• [Aim of the exercise]: Whenever a line in the data holds the string "rules", pull that line out.

Stored data

^^^^^^^^

/-- A write of the whole of D[x] and of SR, as a rule's last two steps leave them. -/
theorem writeD_long_updateSr (x : Reg) (r : Long) (f : Sr → Sr) (w : State) :
    (do writeD x .l r; updateSr f : Exec Unit) w = .ok () { w with regs := (w.regs.setD x r).withSr (f w.regs.sr) } := by
  simp [RegFile.withSr]

/-- Settles O36: the words written are the wrapped products, and a product of words fits in a long. -/
theorem multiplication : Obligations.Multiplication := by
  intro x ea s t loc h v d
  have hunsigned : ∃ u, exec (.mulu x ea) s = .next u ∧ ChangesRegs s u t.pc
      (((s.regs.bump ea .w).setD x (BitVec.ofNat 32 (d.toNat * v.toNat))).withSr
        (s.regs.sr.logicFlags (BitVec.ofNat 32 (d.toNat * v.toNat)))) := by
    refine complete_source (d := s.draws) rfl (.refl _) h fun w _ hregs hdraws => ?_
    rw [readD_bind, writeD_long_updateSr, hregs, RegFile.getD_bump, RegFile.bump_sr, ← hdraws]
  have hsigned : ∃ u, exec (.muls x ea) s = .next u ∧ ChangesRegs s u t.pc
      (((s.regs.bump ea .w).setD x (BitVec.ofInt 32 (d.toInt * v.toInt))).withSr
        (s.regs.sr.logicFlags (BitVec.ofInt 32 (d.toInt * v.toInt)))) := by
    refine complete_source (d := s.draws) rfl (.refl _) h fun w _ hregs hdraws => ?_
    rw [readD_bind, writeD_long_updateSr, hregs, RegFile.getD_bump, RegFile.bump_sr, ← hdraws]
  obtain ⟨u, hu⟩ := hunsigned
  obtain ⟨u', hu'⟩ := hsigned
  exact ⟨⟨_, u, toNat_ofNat_product d v, hu⟩, ⟨_, u', toInt_ofInt_product d v, hu'⟩⟩

/-! ## Quotients -/

/-- A quotient of 16 bits and its remainder are the words the rule writes (rule R316). -/
theorem toNat_unsigned_quotient {d : Long} {v : Word} (hv : v ≠ 0) (hfits : d.toNat / v.toNat < 2 ^ 16) :
    (BitVec.ofNat 16 (d.toNat / v.toNat)).toNat = d.toNat / v.toNat ∧
    (BitVec.ofNat 16 (d.toNat % v.toNat)).toNat = d.toNat % v.toNat := by
  have hpos : 0 < v.toNat := Nat.pos_of_ne_zero fun h => hv (BitVec.eq_of_toNat_eq h)
  have hrem : d.toNat % v.toNat < 2 ^ 16 := (Nat.mod_lt _ hpos).trans v.isLt
  simp only [BitVec.toNat_ofNat, Nat.mod_eq_of_lt hfits, Nat.mod_eq_of_lt hrem, and_self]

theorem signedOut_sixteen_iff (q : ℤ) : signedOut 16 q = true ↔ q < -32768 ∨ q > 32767 := by
  simp only [signedOut, Bool.or_eq_true, decide_eq_true_eq]
  omega

/-- The remainder of a signed division by a word is smaller than the word, so it fits too (rule R317). -/
theorem toInt_signed_quotient {d : Long} {v : Word} (hv : v ≠ 0) (hfits : signedOut 16 (d.toInt.tdiv v.toInt) = false) :
    (BitVec.ofInt 16 (d.toInt.tdiv v.toInt)).toInt = d.toInt.tdiv v.toInt ∧
    (BitVec.ofInt 16 (d.toInt - d.toInt.tdiv v.toInt * v.toInt)).toInt = d.toInt.tmod v.toInt := by
  have hq : ¬ (d.toInt.tdiv v.toInt < -32768 ∨ d.toInt.tdiv v.toInt > 32767) := fun h => by
    rw [(signedOut_sixteen_iff _).2 h] at hfits
    cases hfits
  have hv0 : v.toInt ≠ 0 := fun h => hv (BitVec.eq_of_toInt_eq h)
  have hlow := BitVec.le_toInt v
  have hhigh := BitVec.toInt_lt (x := v)
  have hrem : d.toInt - d.toInt.tdiv v.toInt * v.toInt = d.toInt.tmod v.toInt := by rw [Int.tmod_def, mul_comm]
  have habs : (d.toInt.tmod v.toInt).natAbs < v.toInt.natAbs := by
    rw [Int.natAbs_tmod]
    exact Nat.mod_lt _ (Int.natAbs_pos.2 hv0)
  norm_num at hlow hhigh
  rw [hrem]
  exact ⟨BitVec.toInt_ofInt_eq_self (by decide) (by norm_num; omega) (by norm_num; omega),
    BitVec.toInt_ofInt_eq_self (by decide) (by norm_num; omega) (by norm_num; omega)⟩

theorem divideResult_apply (x : Reg) (q rem : Word) (w : State) :
    divideResult x q rem w = .ok () { w with
      regs := (w.regs.setD x (rem ++ q)).withSr { w.regs.sr with
        n := q.msb, z := decide (q = 0), v := false, c := false } } :=
  writeD_long_updateSr x _ _ w

theorem divideOverflow_apply (w : State) :
    divideOverflow w = .ok () { w with
      regs := w.regs.withSr { w.regs.sr with
        n := freeBit w.draws, z := freeBit (w.draws + 1), v := true, c := false }
      draws := w.draws + 2 } := rfl

theorem divideByZero_apply (w : State) :
    divideByZero w = .error .zeroDivide { w with
      regs := w.regs.withSr { w.regs.sr with
        n := freeBit w.draws, z := freeBit (w.draws + 1), v := freeBit (w.draws + 2), c := false }
      draws := w.draws + 3 } := rfl

/-- The dividend is the whole of D[x], which reading the divisor does not change. -/
theorem readD_long_of_bump {ea : Ea} {sz : Size} {s w : State} (h : w.regs = s.regs.bump ea sz) (x : Reg)
    {β : Type} (k : Long → Exec β) : (readD x .l >>= k) w = k (s.regs.getD x) w := by
  rw [readD_bind, h, RegFile.getD_bump]
  exact congrArg (fun v => k v w) (BitVec.setWidth_eq _)

/-- Settles O37: the tests of the two rules are the four cases, and what fits is written exactly. -/
theorem division : Obligations.Division := by
  intro x ea s t loc h v d fits tooBig hv
  refine ⟨fun hq => ?_, fun hq => ?_, fun hq => ?_, fun hq => ?_⟩
  · have hsmall : ¬ d.toNat / v.toNat > 0xFFFF := by omega
    have hrun : ∃ u, exec (.divu x ea) s = .next u ∧ ChangesRegs s u t.pc
        (fits (BitVec.ofNat 16 (d.toNat / v.toNat)) (BitVec.ofNat 16 (d.toNat % v.toNat))) := by
      refine complete_source (d := s.draws) rfl (.refl _) h fun w _ hregs hdraws => ?_
      rw [readD_long_of_bump hregs, if_neg hv, if_neg hsmall, divideResult_apply, hregs, RegFile.bump_sr, ← hdraws]
    obtain ⟨u, hu⟩ := hrun
    obtain ⟨hquot, hrem⟩ := toNat_unsigned_quotient hv hq
    exact ⟨_, _, u, hquot, hrem, hu⟩
  · have hbig : d.toNat / v.toNat > 0xFFFF := by omega
    refine ⟨freeBit s.draws, freeBit (s.draws + 1), ?_⟩
    refine complete_source (d := s.draws + 2) rfl (.refl _) h fun w _ hregs hdraws => ?_
    rw [readD_long_of_bump hregs, if_neg hv, if_pos hbig, divideOverflow_apply, hregs, RegFile.bump_sr, hdraws]
  · have hsmall := fun k => Bool.false_ne_true (hq.symm.trans ((signedOut_sixteen_iff _).2 k))
    have hrun : ∃ u, exec (.divs x ea) s = .next u ∧ ChangesRegs s u t.pc
        (fits (BitVec.ofInt 16 (d.toInt.tdiv v.toInt))
          (BitVec.ofInt 16 (d.toInt - d.toInt.tdiv v.toInt * v.toInt))) := by
      refine complete_source (d := s.draws) rfl (.refl _) h fun w _ hregs hdraws => ?_
      rw [readD_long_of_bump hregs, if_neg hv, if_neg hsmall, divideResult_apply, hregs, RegFile.bump_sr, ← hdraws]
    obtain ⟨u, hu⟩ := hrun
    obtain ⟨hquot, hrem⟩ := toInt_signed_quotient hv hq
    exact ⟨_, _, u, hquot, hrem, hu⟩
  · have hbig := (signedOut_sixteen_iff _).1 hq
    refine ⟨freeBit s.draws, freeBit (s.draws + 1), ?_⟩
    refine complete_source (d := s.draws + 2) rfl (.refl _) h fun w _ hregs hdraws => ?_
    rw [readD_long_of_bump hregs, if_neg hv, if_pos hbig, divideOverflow_apply, hregs, RegFile.bump_sr, hdraws]

/-! ## A zero divisor -/

/-- Charging a state that differs in pc, registers, draws and measures alone. -/
theorem ChangesRegs.of_measured {s t : State} {r : RegFile} {d : ℕ}
    (hm : Measured { s.start with regs := r, draws := d } t) : ChangesRegs s t.charge t.pc r := by
  obtain ⟨u, hu, h⟩ := complete_changesRegs (body := fun _ => .ok () t) rfl hm
  cases hu
  exact h

/-- A rule that reads a located source, changes registers and draws, and then raises a group-2 event: the changes stand and
the next address is stacked (rule R585). -/
theorem complete_source_raise {sz : Size} {ea : Ea} {loc : Loc} {s t : State} {k : BitVec sz.bits → Exec Unit}
    {e : Event} {r : RegFile} {d : ℕ} (he : e.group = .two) (h : Locates ea sz s.start loc t)
    (hk : ∀ w : State, w.regs = s.regs.bump ea sz → w.draws = s.draws →
      k (loc.value s sz) w = .error e { w with regs := r, draws := d }) :
    ∃ w, complete (readEa ea sz >>= k) s = .next (enter e t.pc w) ∧ ChangesRegs s w t.pc r := by
  obtain ⟨w, hread, hw, hregs, hpc⟩ := h.source
  have hrun := (Exec.bind_of_ok (f := k) hread).trans (hk w hregs hw.draws)
  refine ⟨_, ?_, hpc ▸ ChangesRegs.of_measured (s := s) (hw.withRegsDraws r d)⟩
  rw [complete_of_error hrun, State.afterEvent, he, ← hpc]
  rfl

/-- Settles O38: both rules find the zero before they divide. -/
theorem divisionByZeroTraps : Obligations.DivisionByZeroTraps := by
  intro x ea s t loc h hzero
  refine ⟨rfl, ⟨freeBit s.draws, freeBit (s.draws + 1), freeBit (s.draws + 2), ?_⟩,
    ⟨freeBit s.draws, freeBit (s.draws + 1), freeBit (s.draws + 2), ?_⟩⟩
  all_goals
    refine complete_source_raise (d := s.draws + 3) rfl h fun w hregs hdraws => ?_
    rw [readD_long_of_bump hregs, if_pos hzero, divideByZero_apply, hregs, RegFile.bump_sr, hdraws]

end Sys2Proof.Machine
end

section
/-! Shifts and rotates (O46, O47), bit operations (O48) and decimal arithmetic (O49). -/

namespace Sys2Proof.Machine

open Sys2Proof.Config Sys2Proof.Claims

/-! ## Shifts -/

/-- Only ASL notes a change of the sign (rule R401). -/
theorem ShiftAcc.iterate_signChanged {n : ℕ} {k : ShiftKind} (hk : k ≠ .asl) (c : ℕ) (acc : ShiftAcc n) :
    (ShiftAcc.iterate k c acc).signChanged = acc.signChanged := by
  induction c generalizing acc with
  | zero => rfl
  | succ c ih => rw [ShiftAcc.iterate, ih]; simp [ShiftAcc.next, hk]

theorem shiftLoop_signChanged {n : ℕ} (k : ShiftKind) (c : ℕ) (v : BitVec n) (x : Bool) :
    (shiftLoop k c v x).signChanged = (decide (k = .asl) && (shiftLoop k c v x).signChanged) := by
  by_cases hk : k = .asl
  · simp [hk]
  · simp [hk, shiftLoop, ShiftAcc.iterate_signChanged hk]

/-- The flags of rule R400, kind by kind. -/
theorem Sr.shiftFlags_shiftLoop {n : ℕ} (f : Sr) (k : ShiftKind) (c : ℕ) (v : BitVec n) :
    let acc := shiftLoop k c v f.x
    f.shiftFlags k c acc = { f with
      x := if c = 0 ∨ k = .rol ∨ k = .ror then f.x else acc.out
      n := acc.value.msb
      z := decide (acc.value = 0)
      v := decide (k = .asl) && acc.signChanged
      c := if c = 0 then decide (k = .roxl ∨ k = .roxr) && f.x else acc.out } := by
  intro acc
  have hv : acc.signChanged = (decide (k = .asl) && acc.signChanged) := shiftLoop_signChanged k c v f.x
  have hx : (if c = 0 then f.x else if k.isRo then f.x else acc.out) =
      if c = 0 ∨ k = .rol ∨ k = .ror then f.x else acc.out := by
    by_cases hc : c = 0
    · simp [hc]
    · cases k <;> simp [hc, ShiftKind.isRo]
  have hc : (if k.isRox then f.x else false) = (decide (k = .roxl ∨ k = .roxr) && f.x) := by
    cases k <;> simp [ShiftKind.isRox]
  rw [Sr.shiftFlags, hx, hc, ← hv]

^^^^^^^^

• [Answer box]:
/-- Settles O37: the tests of the two rules are the four cases, and what fits is written exactly. -/
/-- Settles O38: both rules find the zero before they divide. -/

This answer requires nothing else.